Only the lines below from the one containing "decode .dcSymbol [0x0C]" to the one containing "buffer 0. -/" should be repeated, both included and unchanged.

### Extracted data
__________

-- ==== Sys2Proof/Tests/Slice0.lean ====
section
/-! SUPPORT. Tests: ill-formed terms, words written out from the encoding tables, the derived vectors of
spec/95_test_vectors.md (named in each comment), and for each statement with hypotheses a state that meets them. -/

namespace Sys2Proof.Tests

open Sys2Proof Sys2Proof.Machine

/-! WellFormed refuses. -/

/-- R231: a datagram of 251 bytes. -/
theorem test_wf_long : ¬ WellFormed (.pktAck ⟨0, 0, 0, List.replicate 247 0⟩) := by decide +kernel
/-- R81: TYPE 8 is no unknown type. -/
theorem test_wf_unknown : ¬ WellFormed (.pktUnknown 8 ⟨0, 0, 0, []⟩) := by decide
/-- R87, R123: a named code is no "other" marker. -/
theorem test_wf_other : ¬ WellFormed (.mkOther 0xC4 16) := by decide
/-- R151: FF 00 is no marker in data. -/
theorem test_wf_marker_in_data : ¬ WellFormed (.edMarkerInData 0) := by decide
/-- R95: DC classes 1 to 11. -/
theorem test_wf_dc : ¬ WellFormed (.dcClass 0) ∧ ¬ WellFormed (.dcClass 12) := by decide
/-- R96: a skip of 1 to 14 with class 0. -/
theorem test_wf_run_skip : ¬ WellFormed (.acRunSkip 0) ∧ ¬ WellFormed (.acRunSkip 15) := by decide
/-- R96: AC classes 1 to 11. -/
theorem test_wf_run_size : ¬ WellFormed (.acRunSize 3 0) ∧ ¬ WellFormed (.acRunSize 3 12) := by decide
/-- R96: AC classes 12 to 15. -/
theorem test_wf_bad_class : ¬ WellFormed (.acBadClass 3 11) := by decide

/-! Every constructor's decoding, from bytes written out by hand. -/

/-- R80, R81: TYPE, FLAGS, SIZE, RSV, then the body (PK4). -/
theorem test_decode_packets :
    decode .radio [0x00, 0x00, 0x00, 0x00] = .ok (.pktAck ⟨0, 0, 0, []⟩) ∧
    decode .radio [0x01, 0x00, 0x00, 0x00] = .ok (.pktNak ⟨0, 0, 0, []⟩) ∧
    decode .radio [0x02, 0x02, 0x24, 0x00, 0x00] = .ok (.pktInitialHeaderData ⟨2, 0x24, 0, [0]⟩) ∧
    decode .radio [0x03, 0x01, 0xC8, 0x77, 0x05] = .ok (.pktFrameData ⟨1, 0xC8, 0x77, [5]⟩) ∧
    decode .radio [0x04, 0x00, 0x00, 0x00] = .ok (.pktTelemetry ⟨0, 0, 0, []⟩) ∧
    decode .radio [0x05, 0x00, 0x00, 0x00] = .ok (.pktPing ⟨0, 0, 0, []⟩) ∧
    decode .radio [0x06, 0x00, 0x02, 0x00, 0x0B] = .ok (.pktSwitchChannel ⟨0, 2, 0, [0x0B]⟩) ∧
    decode .radio [0x07, 0x00, 0x00, 0x00] = .ok (.pktTxPowerUpdate ⟨0, 0, 0, []⟩) ∧
    decode .radio [0x08, 0x00, 0x00, 0x00] = .ok (.pktEnableLed ⟨0, 0, 0, []⟩) ∧
    decode .radio [0x5A, 0x13, 0x00, 0x00] = .ok (.pktUnknown 0x5A ⟨0x13, 0, 0, []⟩) :=
  ⟨rfl, rfl, rfl, rfl, rfl, rfl, rfl, rfl, rfl, rfl⟩

/-- R231: 251 bytes are too long, 3 too short (RA1, RA2). -/
theorem test_decode_packet_lengths :
    (∀ d : List Byte, d.length = 251 → decode .radio d = .error .long) ∧
    decode .radio [0x03, 0x02, 0x00] = .error .short :=
  ⟨fun d h => if_pos (by rw [h]; decide), rfl⟩

/-- R99: CMD in bits 1:0, BUF in bit 8, the other bits ignored (PK5, PK6). -/
theorem test_decode_jd_ctrl :
    decode (.reg 0x00) [0x00, 0x00, 0x00, 0x00] = .ok (.jdNop false) ∧
    decode (.reg 0x00) [0x01, 0x01, 0x00, 0x00] = .ok (.jdPrepare true) ∧
    decode (.reg 0x00) [0xFE, 0xFE, 0xFF, 0xFF] = .ok (.jdDecomp false) ∧
    decode (.reg 0x00) [0x03, 0x01, 0x00, 0x00] = .ok (.jdReserved true) := ⟨rfl, rfl, rfl, rfl⟩

/-- R100, R35, R40, R42: the other command words. -/
theorem test_decode_other_commands :
    decode (.reg 0x40) [0x01, 0x00, 0x00, 0x00] = .ok (.rxTake false) ∧
    decode (.reg 0x40) [0x03, 0x00, 0x00, 0x00] = .ok (.rxTake true) ∧
    decode (.reg 0x40) [0x02, 0x00, 0x00, 0x00] = .ok .rxClrSticky ∧
    decode (.reg 0x40) [0x04, 0x00, 0x00, 0x00] = .error .noCommand ∧
    decode (.reg 0x80) [0x01, 0x00, 0x00, 0x00] = .ok .txcCaptureReq ∧
    decode (.reg 0x94) [0x03, 0x00, 0x00, 0x00] = .ok (.txcFragStart true) ∧
    decode (.reg 0xC0) [0x22, 0x00, 0x00, 0x00] = .ok (.intW1c 0x22) := ⟨rfl, rfl, rfl, rfl, rfl, rfl, rfl⟩

/-- R87, R88: FF, the code, Lseg high byte first. -/
theorem test_decode_markers :
    decode .soi [0xFF, 0xD8] = .ok .mkSoi ∧
    decode .soi [0xFF, 0xD9] = .error .notSoi ∧
    decode .header [0xFF, 0xC0, 0x00, 0x11] = .ok (.mkSof0 0x0011) ∧
    decode .header [0xFF, 0xC4, 0x02, 0x5A] = .ok (.mkDht 0x025A) ∧
    decode .header [0xFF, 0xDB, 0x00, 0x43] = .ok (.mkDqt 0x0043) ∧
    decode .header [0xFF, 0xDD, 0x00, 0x04] = .ok (.mkDri 0x0004) ∧
    decode .header [0xFF, 0xDA, 0x00, 0x0C] = .ok (.mkSos 0x000C) ∧
    decode .header [0xFF, 0xFE, 0x01, 0x04] = .ok (.mkOther 0xFE 0x0104) ∧
    decode .header [0x12, 0x34, 0x00, 0x10] = .error .notMarker := ⟨rfl, rfl, rfl, rfl, rfl, rfl, rfl, rfl, rfl⟩

/-- R87, R132: the thirteen rejected markers. -/
theorem test_decode_rejected_markers :
    decode .header [0xFF, 0xC1, 0x00, 0x11] = .ok (.mkSof1Reject 0x11) ∧
    decode .header [0xFF, 0xC2, 0x00, 0x11] = .ok (.mkSof2Reject 0x11) ∧
    decode .header [0xFF, 0xC3, 0x00, 0x11] = .ok (.mkSof3Reject 0x11) ∧
    decode .header [0xFF, 0xC5, 0x00, 0x11] = .ok (.mkSof5Reject 0x11) ∧
    decode .header [0xFF, 0xC6, 0x00, 0x11] = .ok (.mkSof6Reject 0x11) ∧
    decode .header [0xFF, 0xC7, 0x00, 0x11] = .ok (.mkSof7Reject 0x11) ∧
    decode .header [0xFF, 0xC9, 0x00, 0x11] = .ok (.mkSof9Reject 0x11) ∧
    decode .header [0xFF, 0xCA, 0x00, 0x11] = .ok (.mkSof10Reject 0x11) ∧
    decode .header [0xFF, 0xCB, 0x00, 0x11] = .ok (.mkSof11Reject 0x11) ∧
    decode .header [0xFF, 0xCD, 0x00, 0x11] = .ok (.mkSof13Reject 0x11) ∧
    decode .header [0xFF, 0xCE, 0x00, 0x11] = .ok (.mkSof14Reject 0x11) ∧
    decode .header [0xFF, 0xCF, 0x00, 0x11] = .ok (.mkSof15Reject 0x11) ∧
    decode .header [0xFF, 0xD9, 0x00, 0x04] = .ok (.mkEoiReject 0x04) :=
  ⟨rfl, rfl, rfl, rfl, rfl, rfl, rfl, rfl, rfl, rfl, rfl, rfl, rfl⟩

/-- R154 (BS12, BS14, BS15): the restart markers. -/
theorem test_decode_restart :
    decode .restart [0xFF, 0xD0] = .ok (.mkRstn 0) ∧ decode .restart [0xFF, 0xD7] = .ok (.mkRstn 7) ∧
    decode .restart [0x00, 0xFF] = .error .notRestart := ⟨rfl, rfl, rfl⟩

/-- R154 (BS14): FF FF and FF D8 are no restart markers, and neither are FF F0 and FF F7 (assumption log 16). -/
theorem test_decode_no_restart :
    ∀ b ∈ [(0xFF : Byte), 0xD8, 0xCF, 0xF0, 0xF7], decode .restart [0xFF, b] = .error .notRestart := by decide

/-- R94, R151. -/
theorem test_decode_entropy :
    decode .entropy [0xFF, 0x00] = .ok .edStuffedFF ∧ decode .entropy [0xFF, 0xD1] = .ok (.edMarkerInData 0xD1) := ⟨rfl, rfl⟩

/-- R95, R96: SSSS in the low four bits, RRRR in the high four. -/
theorem test_decode_symbols :
    decode .dcSymbol [0x00] = .ok .dcClass0 ∧ decode .dcSymbol [0x0B] = .ok (.dcClass 11) ∧
    decode .dcSymbol [0x0C] = .error .dcRange ∧
    decode .acSymbol [0x00] = .ok .acEob ∧ decode .acSymbol [0xF0] = .ok .acZrl ∧
    decode .acSymbol [0xE0] = .ok (.acRunSkip 14) ∧ decode .acSymbol [0xE1] = .ok (.acRunSize 14 1) ∧
    decode .acSymbol [0x0F] = .ok (.acBadClass 0 15) := ⟨rfl, rfl, rfl, rfl, rfl, rfl, rfl, rfl⟩

/-- The words of the opcode table that two bytes and four bytes hold (assumption log 12). -/
theorem test_table_words :
    decodeTableWord 16 0xFFC4 = some (.mkDht 0) ∧ decodeTableWord 32 0x00000101 = some (.jdPrepare true) ∧
    decodeTableWord 8 0x03 = some (.pktFrameData ⟨0, 0, 0, [0]⟩) := ⟨rfl, rfl, rfl⟩

/-! Small states. -/

def params : Params := ⟨1024, 4096, 2, 3, 2⟩

/-- Right after reset, RX_BUF_SIZE 1024, POOL_SIZE 4096, CREDIT_INIT 2, T_INIT 3, T_STEADY 2. -/
def fresh : State := State.resetWith params 0

/-- A JD command runs at `mode` with `bs` as its whole source, in buffer 0. -/
def source (mode : JdMode) (bs : List Byte) : State :=
  { fresh with
    rxbuf0 := bs.zipIdx.map fun c => (c.2, c.1)
    jd := { fresh.jd with busy := true, phase := mode.phase, mode := mode, srcLen := BitVec.ofNat 24 bs.length } }

/-- The environment delivers `i` next. -/
def given (i : Input) (s : State) : State := { s with inputs := [i] }

/-- What a next state shows. -/
def shows {α : Type} (x : Host.Outcome State Fault Refusal) (f : State → α) : Option α :=
  match x with
  | .next t => some (f t)
  | _ => none

/-- The quantization table of 64 equal values (TB19, TB20). -/
def flatQuant (v : Byte) : QuantTable := quantTable (List.replicate 64 v)

/-- The DC table of P3: code 0 is class 0, code 1 is class 3; its AC table: code 0 is EOB, code 1 is 0x01. -/
def dcTable : HuffTable := ⟨[2, 0, 0, 0, 0, 0, 0, 0, 0, 0, 0, 0, 0, 0, 0, 0], [0, 1], [0, 3]⟩
def acTable : HuffTable := ⟨[2, 0, 0, 0, 0, 0, 0, 0, 0, 0, 0, 0, 0, 0, 0, 0], [0, 1], [0x00, 0x01]⟩

/-- The tables and the geometry of P3 (8 x 8, 4:4:4). -/
def withTables (s : State) : State :=
  { s with jd := { s.jd with
    width := 8, height := 8, msx := 1, msy := 1
    huff := ⟨some dcTable, some acTable, some dcTable, some acTable⟩
    quant := ⟨some (flatQuant 16), none, none, none⟩ } }

/-! Packets. -/

/-- RA10, LC9. -/
theorem test_ack :
    shows (exec (.pktAck ⟨0, 0, 0, []⟩) { fresh with txc := { fresh.txc with credit := 0, wdtCnt := 1 } })
      (fun t => (t.txc.credit, t.txc.firstAck, t.txc.wdtCnt, t.out)) = some (1, true, 0, []) ∧
    shows (exec (.pktAck ⟨0, 0, 0, []⟩) { fresh with txc := { fresh.txc with credit := 0, captureWait := true } })
      (fun t => (t.txc.credit, t.txc.captureWait, t.intr.status)) = some (0, false, 0x40) := by decide

/-- RA7, RA9. -/
theorem test_pass_through :
    shows (exec (.pktNak ⟨0, 0, 0, []⟩) fresh) (·.out) = some [.ctrlOut [1, 0, 0, 0]] ∧
    shows (exec (.pktTelemetry ⟨0, 1, 0, [9]⟩) fresh) (·.out) = some [.ctrlOut [4, 0, 1, 0, 9]] ∧
    shows (exec (.pktPing ⟨0, 0, 0, []⟩) fresh) (·.out) = some [.ctrlOut [5, 0, 0, 0]] ∧
    shows (exec (.pktSwitchChannel ⟨0, 1, 0, [0x0B, 7]⟩) fresh) (·.out) = some [.ctrlOut [6, 0, 1, 0, 0x0B, 7]] ∧
    shows (exec (.pktTxPowerUpdate ⟨0, 0, 0, []⟩) fresh) (·.out) = some [.ctrlOut [7, 0, 0, 0]] ∧
    shows (exec (.pktEnableLed ⟨2, 0, 0, []⟩) fresh) (·.out) = some [.ctrlOut [8, 2, 0, 0]] := by decide

/-- RA8, RA6. -/
theorem test_packet_drops :
    shows (exec (.pktSwitchChannel ⟨0, 2, 0, [0x0B]⟩) fresh) (fun t => (t.rx.dropCnt, t.intr.status, t.out)) =
      some (1, 0x08, []) ∧
    shows (exec (.pktUnknown 0x5A ⟨0x13, 0, 0, []⟩) fresh) (fun t => (t.rx.dropCnt, t.intr.status)) = some (1, 0x08) := by
  decide

/-- RA20 with two bytes. -/
theorem test_header :
    shows (exec (.pktInitialHeaderData ⟨2, 2, 0, [0, 0xAA, 0xBB]⟩) { fresh with rx := { fresh.rx with fillIdx := true } })
      (fun t => (t.rx.hdrLen, t.rx.hdrValid, t.rxbuf0 == [(0, 0xAA), (1, 0xBB)], t.rxbuf1 == [(0, 0xAA), (1, 0xBB)])) =
      some (2, true, true, true) := by decide

/-- RA11, RA13. -/
theorem test_frame :
    shows (exec (.pktFrameData ⟨0, 3, 0, [0, 0xAA, 0xBB, 0xCC]⟩) { fresh with rx := { fresh.rx with hdrLen := 36 } })
      (fun t => (t.rxbuf0, t.rx.frameReady)) = some ([(36, 0xAA), (37, 0xBB), (38, 0xCC)], false) ∧
    shows (exec (.pktFrameData ⟨2, 0, 0, [1]⟩) fresh)
      (fun t => (t.rx.frameLen0, t.rx.frameReady, t.rxbuf0, t.rx.ackPend, t.intr.status)) = some (245, true, [], 1, 0x02) := by
  decide

/-- RA14, RA16. -/
theorem test_frame_edges :
    shows (exec (.pktFrameData ⟨2, 100, 0, 2 :: List.replicate 100 7⟩)
        { fresh with params := { params with rxBufSize := 600 }, rx := { fresh.rx with hdrLen := 36 } })
      (fun t => (t.rx.dropCnt, t.rx.bounds, t.rx.frameReady)) = some (1, true, false) ∧
    shows (exec (.pktFrameData ⟨2, 0, 0, [0]⟩) { fresh with rx := { fresh.rx with frameReady := true, ackPend := 1 } })
      (fun t => (t.rx.overrun, t.intr.status, t.rx.ackPend)) = some (true, 0x06, 2) := by decide

/-! Commands. -/

/-- PK7, PK8, and R120 for PREPARE. -/
theorem test_jd_commands :
    shows (exec (.jdNop true) fresh) (fun t => jdStatusWord t.jd) = some 0 ∧
    shows (exec (.jdReserved false) fresh) (fun t => (jdStatusWord t.jd, t.intr.status)) = some (0x08, 0) ∧
    shows (exec (.jdDecomp false) fresh) (fun t => (jdStatusWord t.jd, t.intr.status)) = some (0x54, 0x01) ∧
    shows (exec (.jdPrepare true) { fresh with rx := { fresh.rx with frameLen1 := 199 } })
      (fun t => (jdStatusWord t.jd, t.jd.srcIdx, t.jd.srcLen)) = some (0x101, true, 199) := by decide

/-- ER3; R200 and R201 for DECOMP. -/
theorem test_jd_busy :
    shows (exec (.jdPrepare false) (source .tile [])) (fun t => (jdStatusWord t.jd, t.jd.mode)) = some (0x309, .tile) ∧
    shows (exec (.jdDecomp true) { fresh with jd := { fresh.jd with prepared := true, dcv1 := 5 } })
      (fun t => (jdStatusWord t.jd, t.jd.dcv1, t.jd.mode)) = some (0x201, 0, .mcu) := by decide

/-- RA17, RA18, RA19, ER4. -/
theorem test_rx_commands :
    shows (exec (.rxTake false) fresh) (fun t => (takeWord t.rx, t.rx.fillIdx)) = some (0, false) ∧
    shows (exec (.rxTake true) { fresh with rx := { fresh.rx with frameReady := true, frameLen0 := 626, overrun := true } })
      (fun t => (takeWord t.rx, t.rx.fillIdx, t.rx.overrun)) = some (0x00027202, true, false) ∧
    shows (exec .rxClrSticky { fresh with rx := { fresh.rx with bounds := true, dropCnt := 1 } })
      (fun t => (t.rx.bounds, t.rx.dropCnt)) = some (false, 1) := by decide

/-- LC6, LC7, R244, RA28. -/
theorem test_txc_commands :
    shows (exec .txcCaptureReq fresh) (fun t => (t.txc.credit, t.intr.status)) = some (1, 0x40) ∧
    shows (exec .txcCaptureReq { fresh with txc := { fresh.txc with credit := 0 } })
      (fun t => (t.txc.captureWait, t.intr.status)) = some (true, 0) ∧
    shows (exec (.txcFragStart true) fresh) (fun t => (t.txc.fragBusy, t.intr.status)) = some (false, 0x80) ∧
    shows (exec (.txcFragStart true) { fresh with txc := { fresh.txc with fragLen := 600, fragBusy := true, fragK := 1 } })
      (fun t => (t.txc.fragK, t.txc.fragS)) = some (1, 0) := by decide

/-- PK11, PK12, PK13. -/
theorem test_interrupts :
    shows (exec (.intW1c 0x02) { fresh with intr := ⟨0x22, 0⟩ }) (·.intr.status) = some 0x20 ∧
    irq ⟨0x20, 0x20⟩ = true ∧ irq ⟨0x20, 0x1F⟩ = false ∧ intUpdate 0x00 0x02 0x02 = 0x02 := by decide

/-! Markers. -/

/-- R122; TB8, TB9 for each rejected marker, the body not read. -/
theorem test_soi_and_rejects :
    shows (exec .mkSoi (source .soi [])) (·.jd.mode) = some .marker ∧
    ∀ i ∈ [Instr.mkSof1Reject 17, .mkSof2Reject 17, .mkSof3Reject 17, .mkSof5Reject 17, .mkSof6Reject 17, .mkSof7Reject 17,
        .mkSof9Reject 17, .mkSof10Reject 17, .mkSof11Reject 17, .mkSof13Reject 17, .mkSof14Reject 17, .mkSof15Reject 17,
        .mkEoiReject 4],
      shows (exec i (source .marker [1, 2])) (fun t => (t.jd.result, t.jd.srcPos, t.jd.busy)) = some (.fmt3, 0, false) := by
  decide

__________

### Answer for the task
    decode .dcSymbol [0x0C] = .error .dcRange ∧
    decode .acSymbol [0x00] = .ok .acEob ∧ decode .acSymbol [0xF0] = .ok .acZrl ∧
    decode .acSymbol [0xE0] = .ok (.acRunSkip 14) ∧ decode .acSymbol [0xE1] = .ok (.acRunSize 14 1) ∧
    decode .acSymbol [0x0F] = .ok (.acBadClass 0 15) := ⟨rfl, rfl, rfl, rfl, rfl, rfl, rfl, rfl⟩

/-- The words of the opcode table that two bytes and four bytes hold (assumption log 12). -/
theorem test_table_words :
    decodeTableWord 16 0xFFC4 = some (.mkDht 0) ∧ decodeTableWord 32 0x00000101 = some (.jdPrepare true) ∧
    decodeTableWord 8 0x03 = some (.pktFrameData ⟨0, 0, 0, [0]⟩) := ⟨rfl, rfl, rfl⟩

/-! Small states. -/

def params : Params := ⟨1024, 4096, 2, 3, 2⟩

/-- Right after reset, RX_BUF_SIZE 1024, POOL_SIZE 4096, CREDIT_INIT 2, T_INIT 3, T_STEADY 2. -/
def fresh : State := State.resetWith params 0

/-- A JD command runs at `mode` with `bs` as its whole source, in buffer 0. -/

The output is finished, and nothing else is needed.